Tuesday, September 1, 2009

Broke, Broken.

The concrete is almost all broken up. It’s like the cash in my bank account, there is just a little more to go. In the meantime the rubble, like my debt is growing. It’s a metaphor that often springs to mind when working for free.

It’s good to have a job, it’s not good to have no money. Those are two lessons I learned in my qmerican youth that have stuck with me. It seemed implied at the time that the one came with the other. It’s another example of a lesson where I failed to fully grasp the details. Perhaps it is simply a case of cultural attention deficit disorder, and I should have been consuming ridalin instead of experience. In any case I am once again looking forward to physically draining, minimum wage work. Mind you I am not complaining, simply explaining - how you get to this state of impoverished paradise.
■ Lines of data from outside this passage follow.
-- ==== Sys2Proof/Certificates/Slice0/Obligations.lean ====
section
/-! DEFINITION. The statements for the provers, and the tables of the spec's rules that they are written
over. Each statement's docstring says which rule it states. -/

open Sys2Proof Sys2Proof.Machine

/-! ### Terms: what a statement says is unchanged -/

/-- Everything but the issuing strand, and the notes of how its instruction ended, is the same. -/
def Sys2Proof.Rules.onlyStrand (s t : State) : Prop :=
  { t with tiles := s.tiles, ended := s.ended, trapWas := s.trapWas } = s ∧
    (∀ n, n ≠ s.cur → t.tileAt n = s.tileAt n) ∧
    { t.tl with strands := s.tl.strands } = s.tl ∧
    ∀ r, r ≠ s.curRec → t.strandAt s.cur r = s.strandAt s.cur r

/-- Everything of a strand but its general registers, its queues, its program counter and the model's count of
its queued commands is the same:
vector, mask and reference registers, every special register, what a trap saved, the open packet and
region, the claims. -/
def Sys2Proof.Rules.scalarOnly (st u : Strand) : Prop :=
  { u with g := st.g, gp := st.gp, lq := st.lq, sq := st.sq, drains := st.drains, dep := st.dep,
           pos := st.pos, pc := st.pc, target := st.target, hold := st.hold, stall := st.stall } = st

/-- Every general register but the destination, and every load queue that no source names, is the
same. -/
def Sys2Proof.Rules.keeps (st u : Strand) (d : BitVec 8) (srcs : List (BitVec 8)) : Prop :=
  (∀ n, ¬ (isG d = true ∧ n = opIdx d) → u.rg n = st.rg n ∧ u.rgp n = st.rgp n) ∧
    ∀ q, (∀ a ∈ srcs, ¬ (isLq a = true ∧ q = opIdx a)) → u.lqOf q = st.lqOf q

/-- Every byte of memory outside [a, a + n) reads as before. -/
def Sys2Proof.Rules.memKept (s t : State) (a n : Nat) : Prop :=
  ∀ x, x < a ∨ a + n ≤ x → rdByte t.mem x = rdByte s.mem x

/-- The scalar instructions with their destination and their sources. -/
def Sys2Proof.Rules.scalarOf (i : Instr) : Option (BitVec 8 × List (BitVec 8)) :=
  match i with
  | .add f | .sub f | .mul f | .mulh f | .div f | .rem f | .and f | .or f | .xor f | .andn f | .shl f
  | .shr f | .sar f | .rol f | .min f | .max f | .set _ f | .lea f => some (f.d, [f.a, f.b])
  | .clz f | .ctz f | .popc f | .mov f | .sext f | .zext f | .bfx f | .bfi f => some (f.d, [f.a])
  | .sel f => some (f.d, [f.a, f.b, f.c])
  | .movi d _ _ => some (d, [])
  | .br _ f => some (0xff, [f.a, f.b])
  | .jmp _ | .jmpr _ | .ret _ | .nop _ => some (0xff, [])
  | .call f | .loop f => some (f.d, [])
  | _ => none

/-! ### Scalar instructions (R90 to R99) -/

/-- R93: the exact result r of each binary operation for the source words x (A) and y (B + IMM). -/
def Sys2Proof.Rules.binary (f : Fields) (x y : Word) : List (Instr × Int) :=
  let w := fmtW f.fmt
  let a := intVal w (fmtSigned f.fmt) x.toNat
  let b := intVal w (fmtSigned f.fmt) y.toNat
  let ua := x.toNat % 2 ^ w
  let ub := y.toNat % 2 ^ w
  let sa := sextN w x.toNat
  let sh := ub % 64 % w
  [ (.add f, a + b),
    (.sub f, a - b),
    (.mul f, a * b),
    (.mulh f, a * b / (2 ^ w : Nat)),
    (.div f, if b = 0 then (if fmtSigned f.fmt then -1 else (2 ^ w : Nat) - 1)
      else (a * b).sign * (a.natAbs / b.natAbs : Nat)),
    (.rem f, if b = 0 then a else a - b * ((a * b).sign * (a.natAbs / b.natAbs : Nat))),
    (.and f, (ua &&& ub : Nat)),
    (.or f, (ua ||| ub : Nat)),
    (.xor f, (ua ^^^ ub : Nat)),
    (.andn f, (ua &&& (2 ^ w - 1 - ub) : Nat)),
    (.shl f, a * (2 ^ sh : Nat)),
    (.shr f, (ua / 2 ^ sh : Nat)),
    (.sar f, sa / (2 ^ sh : Nat)),
    (.rol f, ((ua * 2 ^ sh + ua / 2 ^ (w - sh)) % 2 ^ w : Nat)),
    (.min f, if a ≤ b then a else b),
    (.max f, if a ≥ b then a else b) ]

/-- R91, R93. Every binary operation, on sources that can be read and a destination that takes the
result, writes D := Sat(r, f) or Wrap(r, f) extended to 64 bits, with the poison of either source, and
retires. -/
def Obligations.BinaryOperationsWriteTheirResult : Prop :=
  ∀ (i : Instr) (f : Fields) (s s1 s2 : State) (x y : Word × Bool) (r : Int),
    s.runs i f → s.rd2 f.a f.b = .ok (x, y, s1) →
    (i, r) ∈ Rules.binary f x.1 (y.1 + f.imm.signExtend 64) →
    s1.wrDst f.d (extendTo f.fmt (wrapN (fmtW f.fmt)
      (if f.sat then satI (fmtW f.fmt) (fmtSigned f.fmt) r else r))) (x.2 || y.2) = .ok s2 →
    s.completes i s2

/-- R94 to R99. The operations that copy, count or extend A; compare, select, move-immediate, bit-field insert and
effective address. -/
def Obligations.CopiesSelectsAndMovesWriteTheirResult : Prop :=
  (∀ (f : Fields) (s s1 s2 : State) (x : Word × Bool) (v : Word),
     s.rd1 f.a = .ok (x, s1) → s1.wrDst f.d v x.2 = .ok s2 →
     (s.runs (.clz f) f → (∃ n, n ≤ fmtW f.fmt ∧ v = BitVec.ofNat 64 n ∧
         (∀ j, fmtW f.fmt - n ≤ j → j < fmtW f.fmt → x.1.getLsbD j = false) ∧
         (n < fmtW f.fmt → x.1.getLsbD (fmtW f.fmt - 1 - n) = true)) →
       s.completes (.clz f) s2) ∧
     (s.runs (.ctz f) f → (∃ n, n ≤ fmtW f.fmt ∧ v = BitVec.ofNat 64 n ∧
         (∀ j, j < n → x.1.getLsbD j = false) ∧ (n < fmtW f.fmt → x.1.getLsbD n = true)) →
       s.completes (.ctz f) s2) ∧
     (s.runs (.popc f) f →
       v = BitVec.ofNat 64 ((List.range (fmtW f.fmt)).filter fun j => x.1.getLsbD j).length →
       s.completes (.popc f) s2) ∧
     (s.runs (.mov f) f → v = x.1 → s.completes (.mov f) s2) ∧
     (s.runs (.sext f) f → v = BitVec.ofInt 64 (sextN (fmtW f.fmt) x.1.toNat) →
       s.completes (.sext f) s2) ∧
     (s.runs (.zext f) f → v = BitVec.ofNat 64 (x.1.toNat % 2 ^ fmtW f.fmt) →
       s.completes (.zext f) s2) ∧
     (s.runs (.bfx f) f →
       (let n := f.imm.toNat / 256 % 64 + 1
        let field := x.1.toNat / 2 ^ (f.imm.toNat % 64) % 2 ^ n
        v = if f.fmt = 0 then BitVec.ofInt 64 (sextN n field) else BitVec.ofNat 64 field) →
       s.completes (.bfx f) s2)) ∧
  (∀ (f : Fields) (s s1 s2 : State) (x y z : Word × Bool),
     (∀ c, s.runs (.set c f) f → s.rd2 f.a f.b = .ok (x, y, s1) →
       s1.wrDst f.d (if condHolds c (fmtW f.fmt) x.1.toNat (y.1 + f.imm.signExtend 64).toNat then 1 else 0)
         (x.2 || y.2) = .ok s2 → s.completes (.set c f) s2) ∧
     (s.runs (.lea f) f → s.rd2 f.a f.b = .ok (x, y, s1) →
       s1.wrDst f.d (x.1 + y.1 * BitVec.ofNat 64 (fmtW f.fmt / 8) + f.imm.signExtend 64)
         (x.2 || y.2) = .ok s2 → s.completes (.lea f) s2) ∧
     (s.runs (.sel f) f → s.rd3 f.a f.b f.c = .ok (x, y, z, s1) →
       s1.wrDst f.d (if x.1 ≠ 0 then y.1 else z.1) (x.2 || if x.1 ≠ 0 then y.2 else z.2) = .ok s2 →
       s.completes (.sel f) s2) ∧
     (∀ d a imm, s.issues (.movi d a imm) → s.wrDst d imm false = .ok s2 → s.completes (.movi d a imm) s2) ∧
     (s.runs (.bfi f) f → s.rd1 f.a = .ok (x, s1) →
       s2 = s1.wrG f.d
         (setBits (s1.st.rg (opIdx f.d)) (f.imm.toNat % 64) (f.imm.toNat / 256 % 64 + 1) x.1.toNat)
         (s1.st.rgp (opIdx f.d) || x.2) →
       s.completes (.bfi f) s2))

/-! ### Operands (R45 to R47, R57, R90, R106) -/

/-- R46, R47, R57, R90, R106. What a source gives: a general register its value and poison, `g0` and the constant zero
without poison, a load queue its oldest entry, which it pops; a queue whose oldest place holds no value makes the
instruction wait. What a destination takes: a general register the value and its poison, `g0` and the constant
nothing, a store queue with no pending drain a new entry while it holds fewer than its depth, else a wait; with
pending drains the value goes to the oldest, whose bytes it stores, unless it is poisoned and that drain has no
`.ppass`: then it traps. `g0` reads zero and is never poisoned, `k0` reads all ones, and a write to either changes
nothing. Read as log 17 says. -/
def Obligations.OperandsReadAndWriteTheirFile : Prop :=
  (∀ (s : State) (sp : BitVec 8),
     (isG sp = true → opIdx sp = 0 → s.rdSrc sp = .ok ((0, false), s)) ∧
     (isG sp = true → opIdx sp ≠ 0 →
       s.rdSrc sp = .ok ((s.st.g.val 0 (opIdx sp), s.st.gp.getLsbD (opIdx sp)), s)) ∧
     (isZero sp = true → s.rdSrc sp = .ok ((0, false), s)) ∧
     (∀ v p rest, isLq sp = true → s.st.lqOf (opIdx sp) = .held v p :: rest →
       ∃ t, s.rdSrc sp = .ok ((v, p), t) ∧ t.st.lqOf (opIdx sp) = rest ∧ Rules.onlyStrand s t ∧
         (∀ q, q ≠ opIdx sp → t.st.lqOf q = s.st.lqOf q) ∧ { t.st with lq := s.st.lq } = s.st) ∧
     (isLq sp = true → (∀ v p rest, s.st.lqOf (opIdx sp) ≠ .held v p :: rest) →
       ∃ w, s.rdSrc sp = .error (.stall w))) ∧
  (∀ (s : State) (sp : BitVec 8) (x : Word) (p : Bool),
     (isG sp = true → opIdx sp ≠ 0 →
       ∃ t, s.wrDst sp x p = .ok t ∧ t.st.rg (opIdx sp) = x ∧ t.st.rgp (opIdx sp) = p ∧
         Rules.onlyStrand s t ∧ { t.st with g := s.st.g, gp := s.st.gp } = s.st ∧
         ∀ n, n ≠ opIdx sp → t.st.rg n = s.st.rg n ∧ t.st.rgp n = s.st.rgp n) ∧
     (isG sp = true → opIdx sp = 0 →
       ∃ t, s.wrDst sp x p = .ok t ∧ t.st = s.st ∧ Rules.onlyStrand s t) ∧
     (isZero sp = true → s.wrDst sp x p = .ok s) ∧
     (isSq sp = true → s.st.drainsOf (opIdx sp - 4) = [] →
       (s.st.sqOf (opIdx sp - 4)).length < s.st.dep.val 3 (opIdx sp) + 1 →
       ∃ t, s.wrDst sp x p = .ok t ∧ Rules.onlyStrand s t ∧
         t.st.sqOf (opIdx sp - 4) = s.st.sqOf (opIdx sp - 4) ++ [(x, p)]) ∧
     (isSq sp = true → s.st.drainsOf (opIdx sp - 4) = [] →
       s.st.dep.val 3 (opIdx sp) + 1 ≤ (s.st.sqOf (opIdx sp - 4)).length →
       ∃ w, s.wrDst sp x p = .error (.stall w)) ∧
     (∀ d rest, isSq sp = true → s.st.drainsOf (opIdx sp - 4) = d :: rest → s.st.partner = none →
       s.st.folw = false →
       (p = true → d.ppass = false → s.wrDst sp x p = .error (.trap .poison 0)) ∧
       (p = false ∨ d.ppass = true →
         ∃ t, s.wrDst sp x p = .ok t ∧ t.st.drainsOf (opIdx sp - 4) = rest ∧
           { t.st with drains := s.st.drains } = s.st ∧
           t.mem = (s.putLocal d.ea (natToBytes d.bytes x.toNat) p).mem ∧
           t.marks = (s.putLocal d.ea (natToBytes d.bytes x.toNat) p).marks ∧
           ∀ n, n ≠ s.cur → t.tileAt n = s.tileAt n))) ∧
  (∀ (st : Strand) (x : Word) (p : Bool) (m : BitVec 64),
     st.rg 0 = 0 ∧ st.rgp 0 = false ∧ st.wg 0 x p = st ∧ st.rk 0 = BitVec.allOnes 64 ∧ st.wk 0 m = st)

/-- R47, R76, R91, R106. The frame of the scalar and control instructions that retire: with a general register or
no destination only the destination, the named load queues and the program counter may change; every
byte of memory, every other register, strand and tile is as before. One that pushes into a store queue changes that
queue in their place, and of memory the bytes of the oldest pending drain at most. -/
def Obligations.ScalarInstructionsChangeOnlyTheirDestination : Prop :=
  ∀ (i : Instr) (d : BitVec 8) (srcs : List (BitVec 8)) (s t : State),
    Rules.scalarOf i = some (d, srcs) → s.issues i → exec i s = .next t → t.ended = .done →
    (isSq d = false →
      Rules.onlyStrand s t ∧ Rules.scalarOnly s.st t.st ∧ Rules.keeps s.st t.st d srcs ∧
        (∀ q, t.st.sqOf q = s.st.sqOf q ∧ t.st.drainsOf q = s.st.drainsOf q) ∧
        ∀ a, rdByte t.mem a = rdByte s.mem a) ∧
    (isSq d = true →
      let q := opIdx d - 4
      Rules.scalarOnly s.st t.st ∧ Rules.keeps s.st t.st d srcs ∧
        (∀ p, p ≠ q → t.st.sqOf p = s.st.sqOf p ∧ t.st.drainsOf p = s.st.drainsOf p) ∧
        (∀ n, n ≠ s.cur → t.tileAt n = s.tileAt n) ∧ (∀ r, r ≠ s.curRec → t.strandAt s.cur r = s.strandAt s.cur r) ∧
        (s.st.drainsOf q = [] → ∀ a, rdByte t.mem a = rdByte s.mem a) ∧
        ∀ x rest, s.st.drainsOf q = x :: rest → t.st.sqOf q = s.st.sqOf q ∧ t.st.drainsOf q = rest ∧
          Rules.memKept s t (s.cur * 2 ^ 20 + x.ea) x.bytes)

/-! ### Local memory and queues (R99 to R107) -/

/-- The local accesses with their bytes, that have read A and B (R102, R212, R213, R321): an atomic of w/8 bytes reads C
too and `facc` reads D. -/
def Sys2Proof.Rules.accesses (s1 : State) (f : Fields) (i : Instr) (n : Nat) : Prop :=
  (i, n) ∈ [(Instr.ld f, fmtW f.fmt / 8), (.st f, fmtW f.fmt / 8), (.ldq f, fmtW f.fmt / 8),
      (.stq f, fmtW f.fmt / 8), (.hld f, 8), (.hst f, 8), (.fcrd f, 32)] ∨
    (i = .facc f ∧ n = 32 ∧ ∃ d s2, s1.rd1 f.d = .ok (d, s2)) ∨
    (∃ op, i = .amo op f ∧ n = fmtW f.fmt / 8 ∧ ∃ z s2, s1.rd1 f.c = .ok (z, s2))

/-- R102, R115, R212, R213, R321. The checks of a local access at EA, in their order: address poison, range, the
reserved area for a tenant strand, a gated bank, alignment; each raises its trap before any effect. An access that
passes them and meets no wait goes on. -/
def Obligations.LocalAccessesTrapInOrder : Prop :=
  ∀ (i : Instr) (f : Fields) (s s1 : State) (x y : Word × Bool) (n : Nat),
    Rules.accesses s1 f i n → s.runs i f → s.rd2 f.a f.b = .ok (x, y, s1) →
    let ea := (x.1 + y.1 * BitVec.ofNat 64 n + f.imm.signExtend 64).toNat
    ((x.2 || y.2) = true → exec i s = .next (s.raise .poison 0)) ∧
    ((x.2 || y.2) = false → 2 ^ 20 ≤ ea → exec i s = .next (s.raise .localRange 0)) ∧
    ((x.2 || y.2) = false → s1.st.sup = false → 0xff000 ≤ ea →
      exec i s = .next (s.raise .localRange 0)) ∧
    ((x.2 || y.2) = false → s1.tl.anyGated ea n = true → exec i s = .next (s.raise .localRange 0)) ∧
    ((x.2 || y.2) = false → ea < 2 ^ 20 → (s1.st.sup = true ∨ ea < 0xff000) →
      s1.tl.anyGated ea n = false → ea % n ≠ 0 → exec i s = .next (s.raise .alignment 0)) ∧
    (ea < 2 ^ 20 → (s1.st.sup = true ∨ ea < 0xff000) → s1.tl.anyGated ea n = false →
      ea % n = 0 → s1.tl.acquiring s1.curRec = false → s1.tl.anyWaking ea n = false →
      (∀ c ∈ s1.st.tq, c.meets ea n = false) →
      s1.meetsDrain ea n = false → s1.st.meetsSw ea n = false →
      s1.localCheck (BitVec.ofNat 64 ea) n n false = .ok ())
For a week or so I made rubble. Perhaps several tons of broken concrete are evidence of my travails. It's size runs the gamut from just lift-able with one hand, to dust. The rubble was of my own making, and it’s disposal also falls in my domain. It's a benefit of my vertically integrated lifestyle. The later part started today.

A borrowed trailer, a shovel, a pair of gloves, nothing else is needed, except time. Pick up the big pieces, shovel the rest into buckets, carry it to the trailer, drive it to the dump, shovel it out. Repeat until the dump closes. Do it again the next day. In this brute world, does it make sense to talk of the fluffy couscous, tender baby lamb chop, fresh vegetables, cheese coffee and wine the neighbor invited me to lunch on.